The accepted line on this revival is that it’s a play past its prime: overarching theories of psychology and mythology not having aged well in a postmodern world. It’s all a little too Jungian. As I mentioned in my review of West Side Story, there’s fine line between making a piece of art relevant, and dooming it to datedness.

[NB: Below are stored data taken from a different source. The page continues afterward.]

@[simp] theorem State.setVal_dev (s : State) (e : Ent) (i k : Nat) (v : OdVal) : (s.setVal e i k v).dev = s.dev := rfl
@[simp] theorem State.setVal_boot (s : State) (e : Ent) (i k : Nat) (v : OdVal) : (s.setVal e i k v).boot = s.boot := rfl
@[simp] theorem State.setVal_od (s : State) (e : Ent) (i k : Nat) (v : OdVal) : (s.setVal e i k v).od = { s.od with committed := amSet s.od.committed (e.key i k) v (e.dflt s.part i k) } := rfl
@[simp] theorem State.setVal_cyc (s : State) (e : Ent) (i k : Nat) (v : OdVal) : (s.setVal e i k v).cyc = s.cyc := rfl
@[simp] theorem State.setVal_field (s : State) (e : Ent) (i k : Nat) (v : OdVal) : (s.setVal e i k v).field = s.field := rfl
@[simp] theorem State.setVal_cams (s : State) (e : Ent) (i k : Nat) (v : OdVal) : (s.setVal e i k v).cams = s.cams := rfl
@[simp] theorem State.setVal_cox (s : State) (e : Ent) (i k : Nat) (v : OdVal) : (s.setVal e i k v).cox = s.cox := rfl
@[simp] theorem State.setVal_crews (s : State) (e : Ent) (i k : Nat) (v : OdVal) : (s.setVal e i k v).crews = s.crews := rfl
@[simp] theorem State.setVal_det (s : State) (e : Ent) (i k : Nat) (v : OdVal) : (s.setVal e i k v).det = s.det := rfl
@[simp] theorem State.setVal_kv (s : State) (e : Ent) (i k : Nat) (v : OdVal) : (s.setVal e i k v).kv = s.kv := rfl
@[simp] theorem State.setVal_retune (s : State) (e : Ent) (i k : Nat) (v : OdVal) : (s.setVal e i k v).retune = s.retune := rfl
@[simp] theorem State.setVal_squad (s : State) (e : Ent) (i k : Nat) (v : OdVal) : (s.setVal e i k v).squad = s.squad := rfl
@[simp] theorem State.setVal_mem (s : State) (e : Ent) (i k : Nat) (v : OdVal) : (s.setVal e i k v).mem = s.mem := rfl
@[simp] theorem State.setVal_units (s : State) (e : Ent) (i k : Nat) (v : OdVal) : (s.setVal e i k v).units = s.units := rfl
@[simp] theorem State.setVal_tu (s : State) (e : Ent) (i k : Nat) (v : OdVal) : (s.setVal e i k v).tu = s.tu := rfl
@[simp] theorem State.setVal_fnet (s : State) (e : Ent) (i k : Nat) (v : OdVal) : (s.setVal e i k v).fnet = s.fnet := rfl
@[simp] theorem State.setVal_saf (s : State) (e : Ent) (i k : Nat) (v : OdVal) : (s.setVal e i k v).saf = s.saf := rfl
@[simp] theorem State.setVal_recs (s : State) (e : Ent) (i k : Nat) (v : OdVal) : (s.setVal e i k v).recs = s.recs := rfl
@[simp] theorem State.setVal_pci (s : State) (e : Ent) (i k : Nat) (v : OdVal) : (s.setVal e i k v).pci = s.pci := rfl
@[simp] theorem State.setVal_sent (s : State) (e : Ent) (i k : Nat) (v : OdVal) : (s.setVal e i k v).sent = s.sent := rfl
@[simp] theorem State.setVal_fresh (s : State) (e : Ent) (i k : Nat) (v : OdVal) : (s.setVal e i k v).fresh = s.fresh := rfl
@[simp] theorem State.setVal_pending (s : State) (e : Ent) (i k : Nat) (v : OdVal) : (s.setVal e i k v).pending = s.pending := rfl
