-- ==== Sys2Proof/Laws/Later.lean ====
section
/-! SUPPORT. Requests whose answers come later (R521), and the answers. -/

namespace Sys2Proof.Machine

open Sys2Proof

/-- A request row whose answer comes later ends as its action left it. -/
theorem odRow_later (s : State) (x : Session) (r : Request) (p : Reply) (last : Bool) (ht : s.Takes x r) (hs : s.Settled)
    (hp : (s.began x r).perform r.env.session.toNat (x.took s r) r = (p, last)) (hl : p.later = true)
    (hw : p.state.Settled) (hn : s.Quiet p.state) (hc : p.state.crewsShort = true → s.crewsShort = true) :
    ∃ t, odRow s r = .next t ∧ p.state.EndsAs t := by
  obtain ⟨n, hr⟩ := receive_takes s x r ht hs.1
  rw [hp] at hr
  have ha : p.answered r last = p.state := by unfold Reply.answered; rw [if_pos hl]
  dsimp only at hr
  rw [ha, drainN_idle _ _ hw.1] at hr
  unfold odRow
  rw [hr]
  exact lateEnd_ends s p.state (nlSettle_quiet _ _ hn) hw hc

/-- With its request executing, a session has nothing that could run. -/
theorem began_idle (s : State) (x : Session) (r : Request) (ht : s.session? r.env.session.toNat = some x) (hs : s.idleWork = none) :
    (s.began x r).idleWork = none := by
  rw [idleWork_none_iff] at hs ⊢
  intro k hk w hw
  unfold State.began at hw
  rw [session?_setSession _ _ _ _ (session?_lt ht)] at hw
  split at hw
  · cases hw; simp
  · exact hs k hk w hw

/-- A WRITE of a WO scalar entry whose answer comes later. -/
theorem wo_later (s : State) (x : Session) (r : Request) (e : Ent) (i k : Nat) (p : Reply) (hm : s.MayWrite x r (.ent e i k))
    (hop : r.op = 5) (hty : e.row.ty ≠ .domain) (hlen : r.data.length = e.row.ty.size) (ho : r.offset = 0) (hwo : e.row.acc = .wo)
    (hrsv : e.rsvOk (.num (leNat r.data)) = true) (hrange : e.rangeOk i k (.num (leNat r.data)) = true)
    (hact : (s.began x r).writeAct (.session r.env.session.toNat r.env.reqId.toNat) (some r.env.session.toNat) (some r.env.reqId.toNat) e i
      (.num (leNat r.data)) = p) (hl : p.later = true)
    (hw : p.state.Settled) (hn : s.Quiet p.state) (hc : p.state.crewsShort = true → s.crewsShort = true) :
    ∃ t, odRow s r = .next t ∧ p.state.EndsAs t := by
  refine odRow_later s x r p false hm.takes hm.settled ?_ hl hw hn hc
  rw [perform_scalar s x r e i k hm hop hty hlen ho]
  unfold State.writeObj
  simp only [hty, if_false, hrsv, hrange, Bool.not_true, Bool.false_eq_true, hwo, if_true, hact]

/-- An answer that comes later (R521): the response to the request that executes has left, and its session is free. -/
theorem complete_rest (s : State) (h : Nat) (y : Session) (r : Request) (st : Status) (data : Bytes)
    (hy : s.session? h = some y) (he : y.executing = some r) (hq : y.queue = []) (hi : s.idleWork = none) :
    ∃ ss b c l f, s.complete (.session h r.env.reqId.toNat) st data =
        { s with od := { s.od with sessions := ss }, pci := { s.pci with busy := b, cells := c }, fnet := f, sent := l ++ s.sent } ∧
      f.unqueued = s.fnet.unqueued ∧
      (s.complete (.session h r.env.reqId.toNat) st data).Answered r st ∧
      (s.complete (.session h r.env.reqId.toNat) st data).idleWork = none := by
  have hh := session?_lt hy
  unfold State.complete
  simp only [hy, he, if_true]
  rw [modSession_eq _ hy]
  have e1 : (s.setSession h (some { y with executing := none })).session? h = some { y with executing := none } := by
    rw [session?_setSession _ _ _ _ hh, if_pos rfl]
  unfold State.respond
  rw [e1]
  dsimp only
  rw [modSession_eq _ e1, setSession_setSession]
  generalize hm : responseBytes r _ _ _ _ _ _ _ = msg
  generalize hz : (Session.mk ..) = z
  have hzq : z.queue = [] := by rw [← hz]; exact hq
  obtain ⟨l, b, c, f, e, hmem, hf⟩ := deliver_adds (s.setSession h (some z)) r.env msg
  rw [setSession_eq _ hh] at hf
  rw [e, setSession_eq _ hh]
  refine ⟨_, b, c, l, f, rfl, hf, ⟨msg, List.mem_append_left _ hmem, ?_, ?_⟩, ?_⟩
  · rw [← hm]; exact (responseBytes_fields ..).1
  · rw [← hm]; exact (responseBytes_fields ..).2
  · rw [idleWork_none_iff] at hi ⊢
    intro k hk w hw
    have hw' : (s.setSession h (some z)).session? k = some w := by rw [setSession_eq _ hh]; exact hw
    rw [session?_setSession _ _ _ _ hh] at hw'
    split at hw'
    · cases hw'; exact fun c => c.2 hzq
    · exact hi k hk w hw'

/-- A response that has left stays in the log. -/
theorem answered_ends {u t : State} {r : Request} {st : Status} (h : u.EndsAs t) (ha : u.Answered r st) : t.Answered r st := by
  obtain ⟨m, h1, h2⟩ := ha
  exact ⟨m, h.sent _ h1, h2⟩

/-! ### Rows that write a number -/

theorem wrNum_data (e : Envelope) (x : Ent) (i v : Nat) (h : v < 256 ^ x.row.ty.size) : leNat (wrNum e x i v).data = v :=
  leNat_leBytes_of_lt h

/-- A row that writes a number to a WO entry does what its rule says, and is answered. -/
theorem num_row (s : State) (x : Session) (e : Envelope) (E : Ent) (i v : Nat) (p : Reply) (hm : s.MayWrite x (wrNum e E i v) (.ent E i 0))
    (hv : v < 256 ^ E.row.ty.size) (hty : E.row.ty ≠ .domain) (hwo : E.row.acc = .wo)
    (hrsv : E.rsvOk (.num v) = true) (hrange : E.rangeOk i 0 (.num v) = true)
    (hact : (s.began x (wrNum e E i v)).writeAct (.session e.session.toNat e.reqId.toNat) (some e.session.toNat) (some e.reqId.toNat) E i
      (.num v) = p) (hl : p.later = false)
    (hses : p.state.od.sessions = (s.began x (wrNum e E i v)).od.sessions)
    (hn : s.Quiet p.state) (hcmd : p.state.squad.cmd = none) (hc : p.state.crewsShort = s.crewsShort) :
    ∃ t, odRow s (wrNum e E i v) = .next t ∧ p.state.RespondsAs t (wrNum e E i v) p.status := by
  have hd := wrNum_data e E i v hv
  exact wo_row s x _ E i 0 p hm rfl hty (leBytes_length ..) rfl hwo (by rw [hd]; exact hrsv) (by rw [hd]; exact hrange)
    (by rw [hd]; exact hact) hl hses hn hcmd hc

/-- A row that writes a number to a WO entry, whose action succeeds with the state `z`. -/
theorem num_ok (s : State) (x : Session) (e : Envelope) (E : Ent) (i v : Nat) (z : State) (hm : s.MayWrite x (wrNum e E i v) (.ent E i 0))
    (hv : v < 256 ^ E.row.ty.size) (hty : E.row.ty ≠ .domain) (hwo : E.row.acc = .wo)
    (hrsv : E.rsvOk (.num v) = true) (hrange : E.rangeOk i 0 (.num v) = true)
    (hact : (s.began x (wrNum e E i v)).writeAct (.session e.session.toNat e.reqId.toNat) (some e.session.toNat) (some e.reqId.toNat) E i
      (.num v) = .ok z)
    (hses : z.od.sessions = (s.began x (wrNum e E i v)).od.sessions)
    (hn : s.Quiet z) (hcmd : z.squad.cmd = none) (hc : z.crewsShort = s.crewsShort) :
    ∃ t, odRow s (wrNum e E i v) = .next t ∧ z.RespondsAs t (wrNum e E i v) .ok :=
  num_row s x e E i v (.ok z) hm hv hty hwo hrsv hrange hact rfl hses hn hcmd hc

/-- A row that writes a number to a WO entry and is answered later. -/
theorem num_later (s : State) (x : Session) (e : Envelope) (E : Ent) (i v : Nat) (p : Reply) (hm : s.MayWrite x (wrNum e E i v) (.ent E i 0))
    (hv : v < 256 ^ E.row.ty.size) (hty : E.row.ty ≠ .domain) (hwo : E.row.acc = .wo)
    (hrsv : E.rsvOk (.num v) = true) (hrange : E.rangeOk i 0 (.num v) = true)
    (hact : (s.began x (wrNum e E i v)).writeAct (.session e.session.toNat e.reqId.toNat) (some e.session.toNat) (some e.reqId.toNat) E i
      (.num v) = p) (hl : p.later = true)
    (hw : p.state.Settled) (hn : s.Quiet p.state) (hc : p.state.crewsShort = true → s.crewsShort = true) :
    ∃ t, odRow s (wrNum e E i v) = .next t ∧ p.state.EndsAs t := by
  have hd := wrNum_data e E i v hv
  exact wo_later s x _ E i 0 p hm rfl hty (leBytes_length ..) rfl hwo (by rw [hd]; exact hrsv) (by rw [hd]; exact hrange)
    (by rw [hd]; exact hact) hl hw hn hc

theorem bare_began (s : State) (x : Session) (r : Request) : (s.began x r).bare = s.bare := by simp [State.bare]

theorem responds_base {u v t : State} {r : Request} {st : Status} (h : u.RespondsAs t r st) (hb : u.bare = v.bare) (hd : u.dev.state = v.dev.state) : v.RespondsAs t r st :=
  ⟨h.answered, h.rest.trans hb, fun a => (h.state (by rw [hd]; exact a)).trans hd, fun a => h.runs (by rw [hd]; exact a)⟩

theorem writeStored_eq (u : State) : ∃ f, u.writeStored = { u with boot := { u.boot with flash := f } } := ⟨_, rfl⟩

/-- What waits depends on the sessions and the squad's command alone. -/
theorem settled_congr {s t : State} (h1 : t.od.sessions = s.od.sessions) (h2 : t.squad.cmd = s.squad.cmd) (h : s.Settled) : t.Settled := by
  refine ⟨?_, h2.trans h.2⟩
  rw [idleWork_none_iff]
  intro k hk y hy
  exact (idleWork_none_iff s).mp h.1 k hk y ((session?_congr h1 k).symm.trans hy)

/-- A row that leaves sessions, ports and the squad's command alone ends as what it made. -/
theorem lateEnd_same (s t : State) (h : s.Settled) (h1 : t.od.sessions = s.od.sessions) (h2 : t.squad = s.squad)
    (hc : t.crewsShort = true → s.crewsShort = true) : ∃ u, lateEnd s t = .next u ∧ t.EndsAs u :=
  lateEnd_ends s t (nlSettle_same _ _ (by rw [h2])) (settled_congr h1 (by rw [h2]) h) hc

/-- Waiting values take effect in the committed values alone. -/
theorem applyWaiting_eq (s : State) (p : Nat → Bool) : ∃ c w, s.applyWaiting p = { s with od := { s.od with committed := c, waiting := w } } := by
  obtain ⟨c, hc, _⟩ := setKeys_eq (s.od.waiting.filter (fun e => p e.1)) { s with od := { s.od with waiting := s.od.waiting.filter (fun e => !p e.1) } }
  exact ⟨c, s.od.waiting.filter (fun e => !p e.1), hc⟩

end Sys2Proof.Machine
end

But I don’t think that’s the case with Equus. Strang is the classic postmodern kid. (“He can hardly read. He knows no physics or engineering to make the world real for him…no music except television jingles…”) As a character he fits in as easily with Generation Y as Daniel Radcliffe and all the Potterites, now grown, that come to the theater to watch him perform. The Millennials are a generation that, despite the blessed coddling of being Baby Boom children, have watched several of their peers carry out unspeakable acts of terror. Would that we had a Dysart to get behind the minds of the Columbine and Virginia Tech shooters, real-life Alan Strangs for whom the drugs and interventions didn’t work.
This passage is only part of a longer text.